Текст книги "Как избежать соблазна"
Автор книги: Карен Рэнни
сообщить о нарушении
Текущая страница: 6 (всего у книги 19 страниц)
Каждое мгновение, проведенное Грантом в обществе Арабеллы, только еще больше убеждало его, что он сделал совершенно неправильный выбор и для себя, и для Роузмура. Его неприязнь к Арабелле Фентон возрастала с такой силой, что это удивило его самого. Обычно он не испытывал слишком острых эмоций по отношению к женщине, разве что любопытство, какое сейчас возбуждала в нем Джиллиана Камерон.
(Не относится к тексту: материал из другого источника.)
-- ==== Sys2Proof/Machine/Queues.lean ====
section
/-!
DEFINITION. The queue manager: queues and their rings (R339–R341), doorbells (R342), pushes (R343), vectors (R344),
completion records (R346, R347), and the queue registers (R354, R355).
-/
namespace Sys2Proof.Machine

/-- Entries of a queue's ring (R340). -/
def Queue.entries (q : Queue) : Nat := 2 ^ q.log2
/-- Entries a queue holds: PI − CI modulo 2^32 (R340). -/
def Queue.fill (q : Queue) : Nat := (q.pi - q.ci).toNat
/-- ESIZE in bytes (R348, R355). -/
def Queue.esize (q : Queue) : Nat := 16 * (q.esize16 + 1)
/-- The slot stride: ESIZE, and 16 bytes of header for types 2–4 (R340). -/
def Queue.stride (q : Queue) : Nat := if q.qtype ≤ 1 then q.esize else q.esize + 16
/-- The global address of slot index i (R340). -/
def Queue.slotAddr (q : Queue) (i : Nat) : W64 := q.ringAddr + BitVec.ofNat 64 (i % q.entries * q.stride)
/-- PHASE of slot index i: ((i div ENTRIES) mod 2) XOR 1 (R340). -/
def Queue.phase (q : Queue) (i : Nat) : Nat := 1 - i / q.entries % 2
/-- Whether a queue is full (R340). -/
def Queue.full (q : Queue) : Bool := q.fill == q.entries

/-- The number of allocated queues (R355). -/
def State.queuesUsed (s : State) : Nat := (s.qm.queues.filter fun e => e.2.valid).length

/-- Entries arrived at a queue that may fire its vector: the count of entries not yet signalled, and the first one's
instant; COAL_COUNT entries fire it (R344). -/
def State.noteEntry (s : State) (q : Nat) : State :=
  let x := s.queue q
  if x.irqEn && (x.qtype == 1 || x.qtype == 3 || x.qtype == 4) then
    s.setQueue q { x with unsig := x.unsig + 1, firstUnsig := some (x.firstUnsig.getD s.now) }
  else s

/-- Whether a queue's count condition for firing holds (R344). -/
def Queue.fires (q : Queue) : Bool := q.valid && q.irqEn && decide (max q.coalCount 1 ≤ q.unsig)

/-- When a queue's timer fires it: COAL_US after the first entry not yet signalled (R344). -/
def Queue.firesAt (q : Queue) : Option W64 :=
  if q.valid && q.irqEn && decide (q.coalUs ≠ 0) then q.firstUnsig.map fun t => t + BitVec.ofNat 64 (usTb q.coalUs) else none

/-- A queue fires its vector; nothing stays unsignalled (R344). -/
def State.fireQueue (s : State) (q : Nat) : State :=
  (s.modQueue q fun x => { x with unsig := 0, firstUnsig := none }).fireVector (s.queue q).vec

/-- The stream that takes its input from queue q (R152). -/
def State.streamOfQueue (s : State) (q : Nat) : Option Nat :=
  (s.streams.find? fun e => e.2.st != 0 && e.2.inQueue == q).map (·.1)

/-- A dropped chunk of a stream: OVERRUN counted, and the gap set (R162, R178). -/
def State.overrun (s : State) (i : Nat) : State :=
  let s := (s.count Page.streams Reg.SM_OVERRUN_COUNT).setFlag Page.streams Reg.SM_FLAGS 1 true
  s.modStream i fun x => { x with gap := true }

/-- A push refused with a status: counted, and in the descriptor of an allocated queue (R343, R353). -/
def State.pushRefused (s : State) (q : Nat) : State :=
  let s := (s.count Page.queueMgr Reg.QM_PUSH_REFUSED_COUNT).setFlag Page.queueMgr Reg.QM_FLAGS 1 true
  if (s.queue q).valid then s.modQueue q fun x => { x with fullCount := min (x.fullCount + 1) 0xFFFF } else s

/-- The bytes of a slot header (R341). -/
def slotHeader (len src phase : Nat) (own : Bool) (t : W64) : List Byte :=
  leBytes 2 len ++ [BitVec.ofNat 8 (src % 32 + 128 * phase), BitVec.ofNat 8 (b2n own), 0, 0, 0, 0] ++ leBytes 8 t.toNat

/-- Slots of queue q that are written and not acknowledged. -/
def State.slotsOut (s : State) (q : Nat) : Nat := (s.qm.writes.filter fun w => w.queue == q).length

/-- Whether queue q has no room for a slot (R340): its entries and the slots on their way fill it. -/
def State.noRoom (s : State) (q : Nat) : Bool := decide ((s.queue q).entries ≤ (s.queue q).fill + s.slotsOut q)

/-- The writes of a slot of queue q are acknowledged (R343, R344): PI advances, and the entry has arrived. -/
def State.slotDone (s : State) (q : Nat) (pushed : Bool) : State :=
  if !(s.queue q).valid then s else
  let s := s.modQueue q fun x => { x with pi := x.pi + 1 }
  (if pushed then s.count Page.queueMgr Reg.QM_PUSH_COUNT else s).noteEntry q

/-- Slots whose writes are acknowledged take effect in order; a QPUSH is then answered OK (R343). -/
def State.slotsDone (s : State) : Nat → State
  | 0 => s
  | fuel + 1 =>
    match s.qm.writes.find? fun w => w.left == 0 && !(s.qm.writes.any fun v => v.queue == w.queue && decide (v.serial < w.serial)) with
    | none => s
    | some w =>
      let s := State.slotDone { s with qm := { s.qm with writes := s.qm.writes.filter fun v => v.serial != w.serial } } w.queue w.pushed
      let s := s.agentDone Page.queueMgr (BitVec.ofNat 64 w.serial)
      (match w.answer with | some p => s.respond p 0x21 0 0 [] | none => s).slotsDone fuel

/-- A write of a slot is acknowledged; one that ends otherwise counts alike (DESIGN CHOICE, notes/assumptions/135.md). -/
def State.slotAcked (s : State) (serial : Nat) : State :=
  State.slotsDone { s with qm := { s.qm with
    writes := s.qm.writes.map fun w => if w.serial = serial then { w with left := w.left - 1 } else w } } (s.qm.writes.length)

/-- The next slot of queue q written (R340, R343): on this device at once; on another node its entry arrives when the writes are
acknowledged, and `answer` is answered then. Whether the entry has arrived, and the state. -/
def State.writeSlotOf (s : State) (q : Nat) (pushed : Bool) (answer : Option Packet) (bytes : Nat → List Byte) : Bool × State :=
  let x := s.queue q
  let i := x.pi.toNat + s.slotsOut q
  let a := x.slotAddr i
  let l := bytes i
  if nodeOf a = s.node then (true, (s.writeSpan .sys (localOf a) l).2.slotDone q pushed)
  else
    match s.refuseRequest (nodeOf a) with
    | some _ => (true, s.slotDone q pushed)
    | none =>
      let n := s.qm.nextWrite
      let ps := pieces (localOf a) l.length
      let s : State := { s with qm := { s.qm with
        nextWrite := n + 1, writes := s.qm.writes ++ [{ serial := n, queue := q, left := ps.length, pushed := pushed, answer := answer }] } }
      let s := s.agentWait Page.queueMgr (BitVec.ofNat 64 n) none
      (false, ps.foldl (fun (s : State) (p : Nat × Nat) =>
        let k := BitVec.ofNat 16 p.2
        s.request 4 { s.newPacket 0x11 (nodeOf a) with
          addr := BitVec.ofNat 64 p.1, len := k, wlen := k, data := bytesAt l (p.1 - localOf a) p.2 }
          { plainTag with addr := BitVec.ofNat 64 p.1, len := p.2, kind := .slotWrite n }) s)

/-- A push of a payload to queue q of this device by node `src`, by the steps of R343: its status, or none while the writes of its slot
are outstanding (`answer` is then answered with them). -/
def State.pushFor (s : State) (q src : Nat) (own : Bool) (payload : List Byte) (answer : Option Packet) : Option Nat × State :=
  let x := s.queue q
  if !x.valid || decide (x.qtype ≤ 1) || (x.hostOnly && decide (src ≠ 0)) then (some 0x0D, s.pushRefused q)
  else if x.esize < payload.length then (some 0x0E, s.pushRefused q)
  else if s.noRoom q && decide (x.qtype ≠ 2) then (some 0x10, s.pushRefused q)
  else
    let s := if x.full then
        let s := s.setQueue q { x with ci := x.ci + 1, fullCount := min (x.fullCount + 1) 0xFFFF }
        match s.streamOfQueue q with
        | some i => s.overrun i
        | none => (s.count Page.streams Reg.SM_OVERRUN_COUNT).setFlag Page.streams Reg.SM_FLAGS 1 true
      else s
    let (done, s) := s.writeSlotOf q true answer fun i => slotHeader payload.length src (x.phase i) own s.now ++ payload
    (if done then some 0 else none, s)

/-- A push of this device's own (R343): its status. -/
def State.push (s : State) (q src : Nat) (own : Bool) (payload : List Byte) : Nat × State :=
  let (st, s) := s.pushFor q src own payload none
  (st.getD 0, s)

/-- A doorbell to queue q from node `src` (R342, R353): the status of the WRITE and the state. -/
def State.doorbell (s : State) (src q : Nat) (v : W64) : Nat × State :=
  let x := s.queue q
  let bad (s : State) : State :=
    (s.count Page.queueMgr Reg.QM_DB_ERR_COUNT).setFlag Page.queueMgr Reg.QM_FLAGS 2 true
  let idx : W32 := v.setWidth 32
  if !x.valid || (x.hostOnly && decide (src ≠ 0)) then (0x0D, s)
  else if x.qtype = 2 || decide (v.toNat / 2 ^ 32 ≠ 0) then (0, bad s)
  else if x.qtype = 0 then
    if (idx - x.pi).toNat ≤ x.entries ∧ (idx - x.ci).toNat ≤ x.entries then (0, s.setQueue q { x with pi := idx })
    else (0, bad s)
  else
    if (idx - x.ci).toNat ≤ x.entries ∧ (x.pi - idx).toNat ≤ x.entries then (0, s.setQueue q { x with ci := idx })
    else (0, bad s)

/-- DOORBELL (R342). -/
def execDoorbell (src : NodeId) (q : QueueId) (v : W64) (s : State) : Host.Outcome State Fault Refusal :=
  .next (s.doorbell src.val q.val v).2

/-- VECTOR_FIRE (R344): a queue whose COAL_COUNT entries have arrived fires. -/
def execVectorFire (q : QueueId) (s : State) : Host.Outcome State Fault Refusal :=
  if (s.queue q.val).fires then .next (s.fireQueue q.val) else .next s

/-- COALESCE_TIMEOUT (R344): a queue whose COAL_US have passed since its first unsignalled entry fires. -/
def execCoalesceTimeout (q : QueueId) (s : State) : Host.Outcome State Fault Refusal :=
  match (s.queue q.val).firesAt with
  | some t => .next ((s.reach t).fireQueue q.val)
  | none => .next s

/-- A write of QM_VEC_CTRL[v]: clearing MASK with PIN = 0 and PENDING set sends one WRITE and clears PENDING (R344). -/
def State.vecCtrlWrite (s : State) (v : Nat) (w : W32) : State :=
  let off := Reg.QM_VEC_CTRL + 16 * v
  let old := s.reg Page.queueMgr off
  match regAt Page.queueMgr off with
  | none => s
  | some (r, _) =>
    let s := s.setReg Page.queueMgr off (regWritten false r.fields old w)
    let new := (s.reg Page.queueMgr off).toNat
    if bitOf old.toNat 0 && !bitOf new 0 && !bitOf new 1 && bitOf new 2 then
      let s := s.setFlag Page.queueMgr off 2 false
      let a := s.reg64 Page.queueMgr (Reg.QM_VEC_ADDR_LO + 16 * v) (Reg.QM_VEC_ADDR_HI + 16 * v)
      if nodeOf a = 0 then
        s.writeRemote 4 0 (localOf a) (leBytes 4 (s.reg Page.queueMgr (Reg.QM_VEC_DATA + 16 * v)).toNat)
      else s.count Page.queueMgr Reg.QM_DB_ERR_COUNT
    else s

/-- VEC_UNMASK: MASK of vector v written 0, PIN as it is (R344). -/
def execVecUnmask (_src : NodeId) (v : Fin 128) (s : State) : Host.Outcome State Fault Refusal :=
  let pin := b2n (s.flag Page.queueMgr (Reg.QM_VEC_CTRL + 16 * v.val) 1)
  .next (s.vecCtrlWrite v.val (BitVec.ofNat 32 (2 * pin)))

/-- The 32 bytes of a completion record (R347). -/
def completionBytes (c : Completion) (phase : Nat) : List Byte :=
  leBytes 4 c.cmdId.toNat ++ [c.opcode, c.status] ++ leBytes 2 (c.queue.val + 32768 * phase) ++
  leBytes 8 c.result0.toNat ++ leBytes 8 c.result1.toNat ++ leBytes 8 c.tDone.toNat

/-- COMPLETION_WRITE (R346, R347): the oldest held record of command queue q is written into its CQ; with the CQ full it
stays held and QM_FLAGS.CQ_STALL is set. -/
def execCompletionWrite (q : QueueId) (s : State) : Host.Outcome State Fault Refusal :=
  match s.qm.done.find? fun c => c.queue == q with
  | none => .next s
  | some c =>
    let cq := c.cq
    let x := s.queue cq
    if !x.valid then .next { s with qm := { s.qm with done := s.qm.done.erase c } }
    else if s.noRoom cq then .next (s.setFlag Page.queueMgr Reg.QM_FLAGS 0 true)
    else
      .next ({ s with qm := { s.qm with done := s.qm.done.erase c } }.writeSlotOf cq false none fun i => completionBytes c (x.phase i)).2

/-- Whether a ring address is legal for a queue type: 256-byte aligned, in own DRAM or one scratchpad, or on node 0 for
types other than STREAM_IN (R339, R340). -/
def State.ringOk (s : State) (qtype : Nat) (a : W64) (bytes : Nat) : Bool :=
  let l := localOf a
  a.toNat % 256 == 0 &&
  (if nodeOf a = s.node then
     match regionOf l with
     | .dram => decide (l + bytes ≤ 0x200000000)
     | .scratch _ off => decide (off + bytes ≤ 0x400000)
     | _ => false
   else nodeOf a == 0 && decide (qtype ≠ 2))

/-- Whether ESIZE is legal for a queue type (R339). -/
def esizeOk (qtype esize : Nat) : Bool :=
  match qtype with
  | 0 => esize == 64
  | 1 => esize == 32
  | 2 | 3 => esize == 32
  | _ => decide (16 ≤ esize) && decide (esize ≤ 4096)

/-- A write of QM_ADMIN_CTRL with EN = 1 allocates queues 0 and 1 from the admin registers; a field outside its range
leaves EN at 0 and is recorded. EN = 1 already, or a write of 0, changes nothing but EN (R354, R355). -/
def State.adminEnable (s : State) (src : Nat) (v : W32) : State :=
  let shape := (s.reg Page.queueMgr Reg.QM_ADMIN_SHAPE).toNat
  let sq := s.reg64 Page.queueMgr Reg.QM_ADMIN_SQ_LO Reg.QM_ADMIN_SQ_HI
  let cq := s.reg64 Page.queueMgr Reg.QM_ADMIN_CQ_LO Reg.QM_ADMIN_CQ_HI
  let ls := bitsOf shape 0 5
  let lc := bitsOf shape 8 5
  if s.flag Page.queueMgr Reg.QM_ADMIN_CTRL 0 then s.writeRefused Page.queueMgr Reg.QM_ADMIN_CTRL src
  else if bitOf v.toNat 0 = false then s
  else if 1 ≤ ls ∧ ls ≤ 16 ∧ 1 ≤ lc ∧ lc ≤ 16 ∧ s.ringOk 0 sq (64 * 2 ^ ls) ∧ s.ringOk 1 cq (32 * 2 ^ lc) then
    let q0 : Queue := { valid := true, qtype := 0, hostOnly := true, log2 := ls, esize16 := 3, cq := 1, ringAddr := sq }
    let q1 : Queue := { valid := true, qtype := 1, hostOnly := true, log2 := lc, esize16 := 1, ringAddr := cq,
                        vec := bitsOf shape 16 7, irqEn := bitOf shape 23, coalCount := bitsOf shape 24 8 }
    ((s.setQueue 0 q0).setQueue 1 q1).setFlag Page.queueMgr Reg.QM_ADMIN_CTRL 0 true
  else s.writeRefused Page.queueMgr Reg.QM_ADMIN_CTRL src

/-- QM_ADMIN_ENABLE (R339, R355). -/
def execQmAdminEnable (src : NodeId) (v : W32) (s : State) : Host.Outcome State Fault Refusal :=
  .next (s.adminEnable src.val v)

end Sys2Proof.Machine
end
Нет, сейчас это было не просто любопытство. Восторг. Удовольствие. С ней он чувствовал себя непринужденнее, словно она прогоняла призраки прошлого и тревоги будущего.
«Оставь ее в покое».
Как, однако, странно, что исполнение этого приказа может оказаться невозможным.
Арабелла наблюдала за ними из окна. Она заметила и вспыхнувшее лицо Джиллианы, и взгляд, которым она проводила графа, когда он уходил. Джиллиана не лучше уличной шлюхи, распущенной женщины, если так поощряет его. Разве она не знает, что стоит женщине улыбнуться мужчине определенным образом, и он тут же сочтет ее потерявшей голову?
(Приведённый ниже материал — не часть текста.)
-- ==== Sys2Proof/Machine/Time.lean ====
section
/-!
DEFINITION. Time: the timebase and its servo (R181–R186), the angle timebases (R187–R191), the pattern table and its beats
(R194–R202), and the two events that change which context a core runs (R207). The bar boundary itself is in
Machine/Boundary.lean.
-/
namespace Sys2Proof.Machine

/-- Whether the pattern engine is stopped (R185). -/
def State.patternStopped (s : State) : Bool := !s.pattern.run && !s.pattern.running

/-! ### The timebase (R181–R186) -/

/-- TB_INC (R182). -/
def State.tbInc (s : State) : Nat := (s.reg Page.timebase Reg.TB_INC_LO).toNat + 2 ^ 32 * s.fld Page.timebase Reg.TB_INC_HI 0 16
/-- The nominal TB_INC (R182). -/
def nominalInc : Nat := 0x1A0AAAAAAA

/-- The port whose frame clock drives the rate: with SRC PORT, and with SRC HOST_PORT in HOLDOVER (R183). -/
def State.tbPort (s : State) : Option Nat :=
  let src := s.fld Page.timebase Reg.TB_CTRL 0 2
  if src = 2 ∨ (src = 3 ∧ s.fld Page.timebase Reg.TB_STATUS 0 2 = 3) then some (s.fld Page.timebase Reg.TB_CTRL 2 5) else none

/-- The timebase after `k` frames of port p from base `b`: 10^9 / f_nom ns each (R183). -/
def State.afterFrames (s : State) (p : Nat) (b : W64) (k : Nat) : W64 :=
  b + BitVec.ofNat 64 (k * 1000000000 * 256 / max (s.fld (Page.audio p) Reg.AP_RATE_NOM 0 18) 1)

/-- Frames that one command of port p stands for: a block landed, or for a port that only sends a slot taken. -/
def State.frameStep (s : State) (p : Nat) : Nat :=
  let rx := if p ≤ 11 then s.flag (Page.audio p) Reg.AP_FMT 14 else true
  match inRing p, outRing p with
  | some r, none => (s.ringShape r).block
  | none, some r => (s.ringShape r).slot
  | some r, some q => if rx then (s.ringShape r).block else (s.ringShape q).slot
  | none, none => 0

/-- Where the driving port's frames stop the timebase until they arrive: the end of its next block or slot (R183; DESIGN CHOICE,
notes/assumptions/124.md). -/
def State.tbBound (s : State) : Option W64 :=
  match s.tbPort, s.time.portT with
  | some p, some (q, b, k) =>
    let t := s.afterFrames p b (k + s.frameStep p)
    if p = q ∧ s.now.toNat ≤ t.toNat then some t else none
  | _, _ => none

/-- One cycle of REFCLK_SYS: TB_INC added, its fraction carried (R182); not beyond the frames of a port that drives the rate. -/
def State.tbCycle (s : State) : State :=
  let t := s.time.frac.toNat + s.tbInc
  let v := s.now + BitVec.ofNat 64 (t / 2 ^ 24)
  let v := match s.tbBound with | some b => if b.toNat < v.toNat then b else v | none => v
  { s with time := { s.time with tb := v, frac := BitVec.ofNat 24 t } }

/-- A write of TB_SET_HI (R218); with the pattern engine not stopped it is ignored and recorded (R185). -/
def State.tbSetHi (s : State) (src : Nat) (v : W32) : State :=
  if s.patternStopped then { s with time := { s.time with setHi := v } }
  else s.writeRefused Page.timebase Reg.TB_SET_HI src

/-- A write of TB_SET_LO sets the timebase (R185, R218). -/
def State.tbSet (s : State) (src : Nat) (v : W32) : State :=
  if s.patternStopped then { s with time := { s.time with tb := s.time.setHi ++ v } }
  else s.writeRefused Page.timebase Reg.TB_SET_LO src

/-- TB_SET (R185). -/
def execTbSet (src : NodeId) (v : W32) (s : State) : Host.Outcome State Fault Refusal := .next (s.tbSet src.val v)

/-- The servo trims TB_INC: a free value within ±TB_SLEW_LIMIT of nominal, because no rule states the loop (R182, R185). -/
def State.trim_ (s : State) : State :=
  let d := nominalInc * s.fld Page.timebase Reg.TB_SLEW_LIMIT 0 10 / 1000000
  let (v, s) := s.draw 48
  let k := v.toNat % (2 * d + 1)
  let inc := nominalInc - d + k
  let s := s.setReg Page.timebase Reg.TB_INC_LO (BitVec.ofNat 32 inc)
  let s := s.setFld Page.timebase Reg.TB_INC_HI 0 16 (inc / 2 ^ 32)
  s.setFlag Page.timebase Reg.TB_STATUS 3 (k == 0 || k == 2 * d)
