/-- Whether a port with a DIRECT or SUM slot fails the clock rule (R264). -/
def State.dpMismatch (s : State) : Bool :=
  (List.range 20).any fun p =>
    (s.port p).st == 2 && s.portTx p && !s.clockRule p s.framePort &&
    (List.range (s.txSlots p)).any fun k => let m := (SMap.get (s.port p).map k 0).toNat; bitsOf m 1 2 == 1 || bitsOf m 1 2 == 2

/-- A path frame of a path that is ON. -/
def State.dpRun (s : State) (edge ek : W64) (ecc : List DpFault) : State :=
  let s := ((s.dpFaults ecc).dpSwap ek).dpFrame edge ek
  { s with dp := { s.dp with mapMismatch := s.dpMismatch } }

/-- A path frame while STOPPING: outputs +0, OFF two frames later (R263). -/
def State.dpStopFrame (s : State) (edge : W64) : State :=
  let n := s.dp.stopIn
  let s := ({ s with dp := { s.dp with stopIn := n - 1 } }).dpOutput edge []
  if n ≠ 0 then s
  else
    let pend := s.dp.pend
    let s := { s with dp := { s.dp with st := 0, pend := false, pipe := [] } }
    if pend then s.dpEnable s.node else s

/-- The timebase at E_k = G_k + DP_PHASE (R252), the frames received since the last path frame held (R253; those of the last 16
frame periods serve every sample that can still be the latest), and every output frame before it sent. -/
def State.dpReach (s : State) (edge : W64) (inputs : List PortFrame) : State :=
  let s := s.reach (edge + BitVec.ofNat 64 (nsTb (s.fld Page.dpMain Reg.DP_PHASE 0 16)))
  let old := gridAt (s.rateNom s.framePort) 16
  let keep := (inputs ++ s.dp.recent).filter fun f => decide (edge.toNat ≤ f.stamp.toNat + old)
  ({ s with dp := { s.dp with edge := some edge, recent := keep } }).sendAllDue

/-- PATH_FRAME (R252, R253, R256, R261, R263): frame edge `edge` of the frame port, with the frames that the ports have received
since the last path frame. Edges come while the frame port's clocks run, one after another. -/
def execPathFrame (edge : W64) (inputs : List PortFrame) (ecc : List DpFault) (s : State) : Host.Outcome State Fault Refusal :=
  let again := match s.dp.edge with | some e => decide (edge.toNat ≤ e.toNat) | none => false
  if s.dp.st = 0 || again || !(s.port s.framePort).clkPresent then .next s else
  let s := s.dpReach edge inputs
  let ek := edge + BitVec.ofNat 64 (nsTb (s.fld Page.dpMain Reg.DP_PHASE 0 16))
  let s :=
    if s.dp.st = 1 && (s.port s.framePort).st = 2 then
      State.lockPending { s with dp := { s.dp with st := 2, firstFrame := true } } Page.dpMain
    else s
  if s.dp.st = 2 then .next (s.dpRun edge ek ecc)
  else if s.dp.st = 3 then .next (s.dpStopFrame edge)
  else .next s

/-- RESYNC_DONE (R258): output o's active words have been copied into its shadow. -/
def execResyncDone (o : Fin 24) (s : State) : Host.Outcome State Fault Refusal :=
  let o := o.val
  if !s.dp.resync.getLsbD o then .next s else
  let b := s.dpBank o
  let d := (s.dpOwned o).foldl (fun d i => d.put (!b) i (d.word b i)) s.dp
  .next { s with dp := { d with resync := d.resync &&& ~~~(BitVec.ofNat 24 (2 ^ o)) } }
Джиллиана должна понять, что ее поступки – как сухие щепки для пламени. Она должна не забывать, что следует вести себя пристойно, с достоинством, которого требует принадлежность к женскому полу. Мужчины могут быть похотливыми животными, женщины же должны повелевать ими. Женщины должны делать мир цивилизованным, должны демонстрировать словом и делом, что люди могут быть созданиями интеллектуальными.
Но станет ли Джиллиана ее слушать? В этом Арабелла сомневалась. Джиллиана изменилась; она стала более раздражительной, все более недовольной своей ролью. Или тут что-то еще?
Своим поведением Грант Роберсон доказывает, что он такой же приземленный, как и любой из его подчиненных, вплоть до младшего конюха или помощника садовника. Такое открытие стало для Арабеллы как разочарованием, так и тайным облегчением. Будь он образцом добродетели, примером для подражания другим мужчинам, у нее не оставалось бы другого выхода, кроме как попытаться смириться с этим браком. Однако Грант оказался столь же далек от добродетели, как и Джиллиана.
Этот союз будет хуже, чем обман; он будет кошмаром.
Глава 10
Все дни двух последующих недель были отмечены каким-то странным чувством ожидания. Каждое утро Джиллиана просыпалась, гадая, закончится ли сегодня это ощущение надвигающейся тревоги. Не станет ли сегодняшний день тем днем, когда она наконец потеряет терпение и выскажет Арабелле, что она избалованная и неблагодарная девчонка? Или скажет доктору Фентону, что ей не нужна очередная лекция по поводу ее поведения или манер, ибо она и без того прекрасно знает, кто она такая. Не наступит ли сегодня тот день, когда она позволит себе вновь чувствовать? Когда она признается хотя бы себе самой, что Грант Роберсон – самый пленительный мужчина из всех, которых она когда-либо знала?
Джиллиана позволила себе несколько секунд помечтать, прежде чем прогнать греховно-счастливые – невозможные – мысли.
Видя растущее раздражение Джиллианы, Арабелла начала наконец входить в свою роль. Она больше не гонялась за Блевинсом из комнаты в комнату, хотя мажордом все еще настороженно поглядывал на нее, когда она появлялась в поле его зрения. Она послушно отстояла свою последнюю примерку и надевала несколько своих новых платьев, не разражаясь тирадами из-за слишком тугого корсета и нелепости новых фасонов, хотя кое в чем Джиллиана склонна была с ней согласиться – воротники были слишком большими, а рукава чересчур пышными у плеч и чересчур узкими от локтя до запястья. И Арабелла больше не появлялась везде и всюду со своей неизменной книгой, хотя по-прежнему предпочитала печатное слово живому общению. Самым поразительным следствием их ежедневных уроков, однако, было услышанное Джиллианой ее замечание графу по поводу красоты весенней природы. Никогда раньше Арабелла не говорила о таких вещах.
В то время как Арабелла постепенно осваивалась с положением графской невесты. Джиллиана вела себя с безупречной благовоспитанностью, ни разу не показав, что с радостью вышла бы из этой своей тщательно прописанной роли. Они с графом, разумеется, встречались за обедом да и во время всех светских раутов, куда она должна была сопровождать Арабеллу. Однако Джиллиана старательно избегала любых обстоятельств, когда бы они с графом могли остаться одни. Не ходила она больше и в его лабораторию.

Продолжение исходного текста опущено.